● **Work task**:
Restrict the output to the lines below starting at the one that contains "let fr (u : State)" and ending at the one that contains "F.MIG_EVENT_SEQ F.MIG_EVENT_RESULT r", and restate them word for word, both ends included.
:: Record excerpts
/-- One tile access at a holding unit at which no other waits (R279, R281, R284–R286, R293). A read changes nothing but the checksum cache's misses; a whole write replaces the tile's bytes and no other,
and from then on the tile checks clean; a partial write replaces its bytes and no other. A read of a tile that fails its check advances MEM_TCHK_EVENT
with the first cause that applies and the requester, and raises source 21 or 20; nothing is written. A state partition has no tile check: a read changes
nothing, a write replaces its bytes and no other (R281). -/
def Obligations.HoldingUnitAccess : Prop :=
  ∀ (s : State) (x : HoldUnit) (req addr off : Nat) (data : List Byte),
    let pa := accAddr x ⟨req, addr, .read, none⟩
    let tile := tileOf pa
    let state := isStg pa && inStatePart (stgOff pa)
    s.pst = 3 → holdPresent s x = true → holdServes s x ⟨req, addr, .read, none⟩ = true → smGet s.mem.wait (holdKey x) [] = [] → req < 118 →
    smGet s.mem.ptr (holdKey x) 0 < 118 → pa % 2048 = 0 → s.tileFenced tile = false →
    (state = true → (∃ u, exec (.holdingUnitAccess x [⟨req, addr, .read, none⟩]) s = .next (settle u) ∧ MemSame s u ∧ RegsBut s u [] ∧
        CntBut s u [] ∧ u.fc = s.fc) ∧
      (off + data.length ≤ 2048 → off < 2048 → ∃ u, exec (.holdingUnitAccess x [⟨req, addr, .writePart off data, none⟩]) s = .next (settle u) ∧
        Stored s u (pa + off) data ∧ RegsBut s u [] ∧ CntBut s u [] ∧ u.fc = s.fc)) ∧
    (state = false → s.tileBad tile = 0 → ∃ u, exec (.holdingUnitAccess x [⟨req, addr, .read, none⟩]) s = .next (settle u) ∧
      MemSame s u ∧ RegsBut s u [] ∧ CntBut s u sumMisses ∧ u.fc = s.fc) ∧
    (state = false → data.length = 2048 → ∃ u, exec (.holdingUnitAccess x [⟨req, addr, .writeWhole data, none⟩]) s = .next (settle u) ∧
      (∀ i, i < 2048 → u.byte (pa + i) = data.getD i 0#8) ∧ MemBut s u pa 2048 ∧ u.tileBad tile = 0 ∧ RegsBut s u []) ∧
    (state = false → s.tileBad tile = 0 → off + data.length ≤ 2048 → data.length < 2048 → off < 2048 →
      ∃ u, exec (.holdingUnitAccess x [⟨req, addr, .writePart off data, none⟩]) s = .next (settle u) ∧
        (∀ i, i < data.length → u.byte (pa + off + i) = data.getD i 0#8) ∧ MemBut s u (pa + off) data.length ∧ RegsBut s u []) ∧
    (state = false → s.tileBad tile ≠ 0 → ∃ u, exec (.holdingUnitAccess x [⟨req, addr, .read, none⟩]) s = .next (settle u) ∧ MemSame s u ∧
      u.get F.MEM_TCHK_EVENT_SEQ = seqNext (s.get F.MEM_TCHK_EVENT_SEQ) ∧ u.get F.MEM_TCHK_EVENT_REQ = req ∧
      u.get F.MEM_TCHK_EVENT_CAUSE = (if bit (s.tileBad tile) 0 then 1 else if bit (s.tileBad tile) 1 then 2 else 0) ∧
      u.fc.raised = s.fc.raised ++ [(match x with
        | .stack k => (21, k, u.get F.MEM_TCHK_EVENT_CAUSE)
        | .bank b => (20, b, u.get F.MEM_TCHK_EVENT_CAUSE))])

/-! ### Segments, windows, keys, migration (ch. 11) -/

/-- SEG_CMD with no command of its block pending (R296, R299, R316): a set that passes the checks takes the entry, any other is refused with the
RESULT of the first check that fails, or with 6 where the index holds a segment; a removal is refused with 6 or, while a window maps the segment, with 5,
completes at once where no operation of the context is outstanding and no page of the segment migrates, and stays pending otherwise; a read copies the entry to SEG_ENTRY. Other segments and
memory stay. SEG_REMOVE_COMPLETE ends a removal that nothing holds. -/
def Obligations.SegmentCommands : Prop :=
  ∀ (s : State) (ctx idx : Nat), s.pst = 3 → s.fnHeld 0 = false → ctx < 256 → idx < 16 →
    let key := segKey ctx idx
    let e := s.getWords (F.SEG_ENTRY 0).off 16
    let ev (u : State) (r : Nat) : Prop := Answered s u F.SEG_EVENT_SEQ F.SEG_EVENT_RESULT r
    let frame (u : State) : Prop := MemSame s u ∧ RegsBut s u [F.SEG_EVENT.off] ∧ CntBut s u [] ∧
      ∀ k, k ≠ key → smFind u.sg.segs k = smFind s.sg.segs k
    (blkBusy s .seg = false →
      (smFind s.sg.segs key = none →
        Runs (.segSet ctx idx) s (fun u => frame u ∧
          (segCheck s ctx e = none → ev u 0 ∧ smFind u.sg.segs key = some { e := BitVec.ofNat 512 e }) ∧
          (∀ r, segCheck s ctx e = some r → ev u r ∧ u.sg = s.sg)) ∧
        Runs (.segRemove ctx idx) s fun u => frame u ∧ ev u 6 ∧ u.sg = s.sg) ∧
      (∀ g, smFind s.sg.segs key = some g →
        Runs (.segSet ctx idx) s (fun u => frame u ∧ ev u 6 ∧ u.sg = s.sg) ∧
        Runs (.segRead ctx idx) s (fun u => ev u 0 ∧ u.getWords (F.SEG_ENTRY 0).off 16 = g.e.toNat ∧ u.sg = s.sg ∧ MemSame s u) ∧
        Runs (.segRemove ctx idx) s fun u => frame u ∧
          (winMaps s ctx idx = true → ev u 5 ∧ u.sg = s.sg) ∧
          (winMaps s ctx idx = false → (∀ x ∈ s.sq.trk, x.2.1 = ctx → s.sq.opNo ≤ x.1) → segMoving s ctx idx = false → ev u 0 ∧ smFind u.sg.segs key = none) ∧
          (winMaps s ctx idx = false → (∃ x ∈ s.sq.trk, x.2.1 = ctx ∧ x.1 < s.sq.opNo) ∨ segMoving s ctx idx = true → u.get F.SEG_EVENT_PENDING = 1 ∧
            u.get F.SEG_EVENT_SEQ = s.get F.SEG_EVENT_SEQ ∧ smFind u.sg.segs key = some { g with removed := some s.sq.opNo } ∧
            blkBusy u .seg = true))) ∧
    (∀ gen, s.sg.pend = [{ blk := .seg, op := 2, ctx := ctx, idx := idx, gen := gen }] →
      (∀ x ∈ s.sq.trk, x.2.1 = ctx → gen ≤ x.1) → segMoving s ctx idx = false →
      Runs .segRemoveComplete s fun u => frame u ∧ ev u 0 ∧ u.get F.SEG_EVENT_PENDING = 0 ∧ smFind u.sg.segs key = none ∧
        blkBusy u .seg = false)

/-- WIN_CMD with no command of its block pending (R308, R309, R311, R316): a set of a window or a key within the quota of its context, with valid fields,
takes the entry where the number holds none (RESULT 0), else RESULT 6; a number outside the quota gives RESULT 4; a read copies the entry to
WIN_ENTRY or KEY_ENTRY; a bump adds 1 to GEN modulo 256 and changes nothing else of the window; a removal invalidates the entry. Bumps and
removals complete at once where no packet is held, and WIN_DRAIN_COMPLETE ends one whose packets have drained. Segments and memory stay. -/
def Obligations.WindowCommands : Prop :=
  ∀ (s : State) (n : Nat), s.pst = 3 → s.fnHeld 0 = false →
    let w := s.getWords (F.WIN_ENTRY 0).off 8
    let k := s.getWords (F.KEY_ENTRY 0).off 8
    let ev (u : State) (r : Nat) : Prop := Answered s u F.WIN_EVENT_SEQ F.WIN_EVENT_RESULT r
    let frame (u : State) : Prop := MemSame s u ∧ u.sg.segs = s.sg.segs ∧ CntBut s u [] ∧
      (∀ j, j ≠ n → smFind u.sg.wins j = smFind s.sg.wins j) ∧ (∀ j, j ≠ n → smFind u.sg.keys j = smFind s.sg.keys j)
    let quiet : Prop := (∀ r ∈ s.sg.recs, ∀ x ∈ r.waiters, ∀ i p, x ≠ .held i p) ∧ ∀ r ∈ s.sy.reqs, r.pkt = none
    (blkBusy s .win = false → n < 65536 →
      (s.mayCreate (winCtx w) 4 n = false → Runs (.winSet n) s fun u => frame u ∧ ev u 4 ∧ u.sg = s.sg) ∧
      (s.mayCreate (winCtx w) 4 n = true → smFind s.sg.wins n = none → winFieldsOk s w = true →
        Runs (.winSet n) s fun u => frame u ∧ ev u 0 ∧ smFind u.sg.wins n = some (BitVec.ofNat 256 w) ∧ u.sg.keys = s.sg.keys) ∧
      (∀ e, smFind s.sg.wins n = some e →
        (s.mayCreate (winCtx w) 4 n = true → Runs (.winSet n) s fun u => frame u ∧ ev u 6 ∧ u.sg = s.sg) ∧
        Runs (.winRead n) s (fun u => frame u ∧ ev u 0 ∧ u.getWords (F.WIN_ENTRY 0).off 8 = e.toNat ∧ u.sg = s.sg) ∧
        (quiet → Runs (.winBump n) s fun u => frame u ∧ ev u 0 ∧ u.sg.keys = s.sg.keys ∧ ∃ e', smFind u.sg.wins n = some e' ∧
          winGen e'.toNat = (winGen e.toNat + 1) % 256 ∧ (∀ i, i < 256 → (i < 16 ∨ 24 ≤ i) → e'.getLsbD i = e.getLsbD i)) ∧
        (quiet → Runs (.winRemove n) s fun u => frame u ∧ ev u 0 ∧ u.sg.keys = s.sg.keys ∧ smFind u.sg.wins n = none))) ∧
    (blkBusy s .win = false → n < 2 ^ 20 →
      (s.mayCreate (keyCtx k) 3 n = true → smFind s.sg.keys n = none → keyFieldsOk s k = true →
        Runs (.keySet n) s fun u => frame u ∧ ev u 0 ∧ smFind u.sg.keys n = some (BitVec.ofNat 256 k) ∧ u.sg.wins = s.sg.wins) ∧
      (∀ e, smFind s.sg.keys n = some e →
        Runs (.keyRead n) s (fun u => frame u ∧ ev u 0 ∧ u.getWords (F.KEY_ENTRY 0).off 8 = e.toNat ∧ u.sg = s.sg) ∧
        (quiet → Runs (.keyRemove n) s fun u => frame u ∧ ev u 0 ∧ u.sg.wins = s.sg.wins ∧ smFind u.sg.keys n = none))) ∧
    (∀ p, s.sg.pend = [p] → p.blk = .win → p.entry = none → winDrained s p.op p.idx = true →
      Runs .winDrainComplete s fun u => frame u ∧ ev u 0 ∧ u.get F.WIN_EVENT_PENDING = 0 ∧ u.sg.pend = [] ∧ u.sg.wins = s.sg.wins ∧
        u.sg.keys = s.sg.keys)

/-- Migration (R300–R307). A prefetch of a page that is NONRES, with no record, creates its record and takes a free frame: the page is IN, the record
started at this boundary's count, MIG_FAULTS counts it and the command is pending. An evict of a clean RES page frees its frame at once; of a dirty one it is
OUT, until EVICT_COMPLETE writes the page to its host backing, frees the frame and completes. MIGRATION_COMPLETE of a page without a victim, which only its
prefetch waits for, writes the page's bytes into its frame and no others, and leaves it RES, not dirty, the record freed, the command complete with RESULT 0. A
failure, or a time-out after TIMEOUT_TICKS boundaries, frees the frame, leaves the page NONRES and completes the command with RESULT 8, no byte written. -/
def Obligations.MigrationCommands : Prop :=
  ∀ (s : State) (ctx seg page : Nat) (g : Segm), s.pst = 3 → s.fnHeld 0 = false → ctrlOn s = true → seg < 16 → page < segPages g.e.toNat → segBacking g.e.toNat = 3 →
    let key := segKey ctx seg
    let x := g.page page
    smFind s.sg.segs key = some g → g.removed = none →
    let pg (u : State) : Option Page := (smFind u.sg.segs key).map fun g => g.page page
    let fr (u : State) (f : Nat) : Option (Option Nat) := (smFind u.sg.segs key).map fun g => smFind g.frames f
    let ev (u : State) (r : Nat) : Prop := Answered s u F.MIG_EVENT_SEQ F.MIG_EVENT_RESULT r
    let ask (op : Nat) : Pending := { blk := .mig, op := op, ctx := ctx, idx := seg, page := page }
    (∀ f, blkBusy s .mig = false → x.st = 0 → s.sg.recs = [] → freeFrame g (segFrames g.e.toNat) = some f →
      Runs (.migPrefetch ctx seg page) s fun u => pg u = some { st := 1, frame := f } ∧ fr u f = some (some page) ∧
        u.sg.recs = [⟨ctx, seg, page, [.prefetch], some s.tk.count, none, some f⟩] ∧ u.get F.MIG_EVENT_PENDING = 1 ∧
        u.sg.pend = s.sg.pend ++ [ask 1] ∧ u.get F.MIG_EVENT_SEQ = s.get F.MIG_EVENT_SEQ ∧ Counted s u F.MIG_FAULTS ∧ MemSame s u) ∧
    (blkBusy s .mig = false → x.st = 2 → x.dirty = false →
      Runs (.migEvict ctx seg page) s fun u => pg u = some {} ∧ fr u x.frame = some none ∧ ev u 0 ∧ MemSame s u) ∧
    (blkBusy s .mig = false → x.st = 2 → x.dirty = true →
      Runs (.migEvict ctx seg page) s fun u => pg u = some { x with st := 3 } ∧ u.get F.MIG_EVENT_PENDING = 1 ∧
        u.sg.pend = s.sg.pend ++ [ask 2] ∧ u.get F.MIG_EVENT_SEQ = s.get F.MIG_EVENT_SEQ ∧ MemSame s u) ∧
    (s.sg.pend = [ask 2] → s.sg.recs = [] →
      (∀ k ∈ tilesOf (frameBase g x.frame) pageSize, s.tileFenced k = false ∧ s.tileBad k = 0) →
      RunsSettled (.evictComplete ctx seg page) s fun u => pg u = some {} ∧ fr u x.frame = some none ∧ ev u 0 ∧
        u.get F.MIG_EVENT_PENDING = 0 ∧ u.sg.pend = [] ∧ Counted s u F.MIG_WRITEBACK ∧ MemSame s u ∧
        u.out = s.out ++ [.hostWrite (key / 16) (segHost g.e.toNat + page * pageSize) (s.bytes (frameBase g x.frame) pageSize)]) ∧
    (∀ f started data, x = { st := 1, frame := f } → s.sg.recs = [⟨ctx, seg, page, [.prefetch], some started, none, some f⟩] → s.sg.pend = [ask 1] →
      frameBase g f + pageSize ≤ allocEnd s.variant →
      (∀ b, frameBase g f ≤ b → b < frameBase g f + pageSize → s.stackFenced (stackOf s.variant b) = false) →
      (∀ c ∈ data, c.1 < pageSize) → data.Pairwise (fun a b => a.1 ≠ b.1) →
      RunsSettled (.migrationComplete ctx seg page data) s (fun u => pg u = some { st := 2, frame := f, referenced := true } ∧ ev u 0 ∧
        u.sg.recs = [] ∧ u.sg.pend = [] ∧ u.get F.MIG_EVENT_PENDING = 0 ∧ u.get F.MIG_STATUS_RECORDS = 0 ∧ Counted s u F.MIG_IN ∧
        MemBut s u (frameBase g f) pageSize ∧ (∀ c ∈ data, u.byte (frameBase g f + c.1) = c.2) ∧
        (∀ i, i < pageSize → (∀ c ∈ data, c.1 ≠ i) → u.byte (frameBase g f + i) = 0#8)) ∧
      ∀ c done, (c = .migrationFail ctx seg page done ∨
          (c = .migrationTimeout ctx seg page done ∧ started + max 1 (s.get F.MIG_CTL_TIMEOUT_TICKS) ≤ s.tk.count)) →
        RunsSettled c s fun u => pg u = some {} ∧ fr u f = some none ∧ ev u 8 ∧ u.sg.recs = [] ∧ u.sg.pend = [] ∧ Counted s u F.MIG_FAILED ∧
          MemSame s u)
::::
● **Solution for this task**:
    let fr (u : State) (f : Nat) : Option (Option Nat) := (smFind u.sg.segs key).map fun g => smFind g.frames f
    let ev (u : State) (r : Nat) : Prop := Answered s u F.MIG_EVENT_SEQ F.MIG_EVENT_RESULT r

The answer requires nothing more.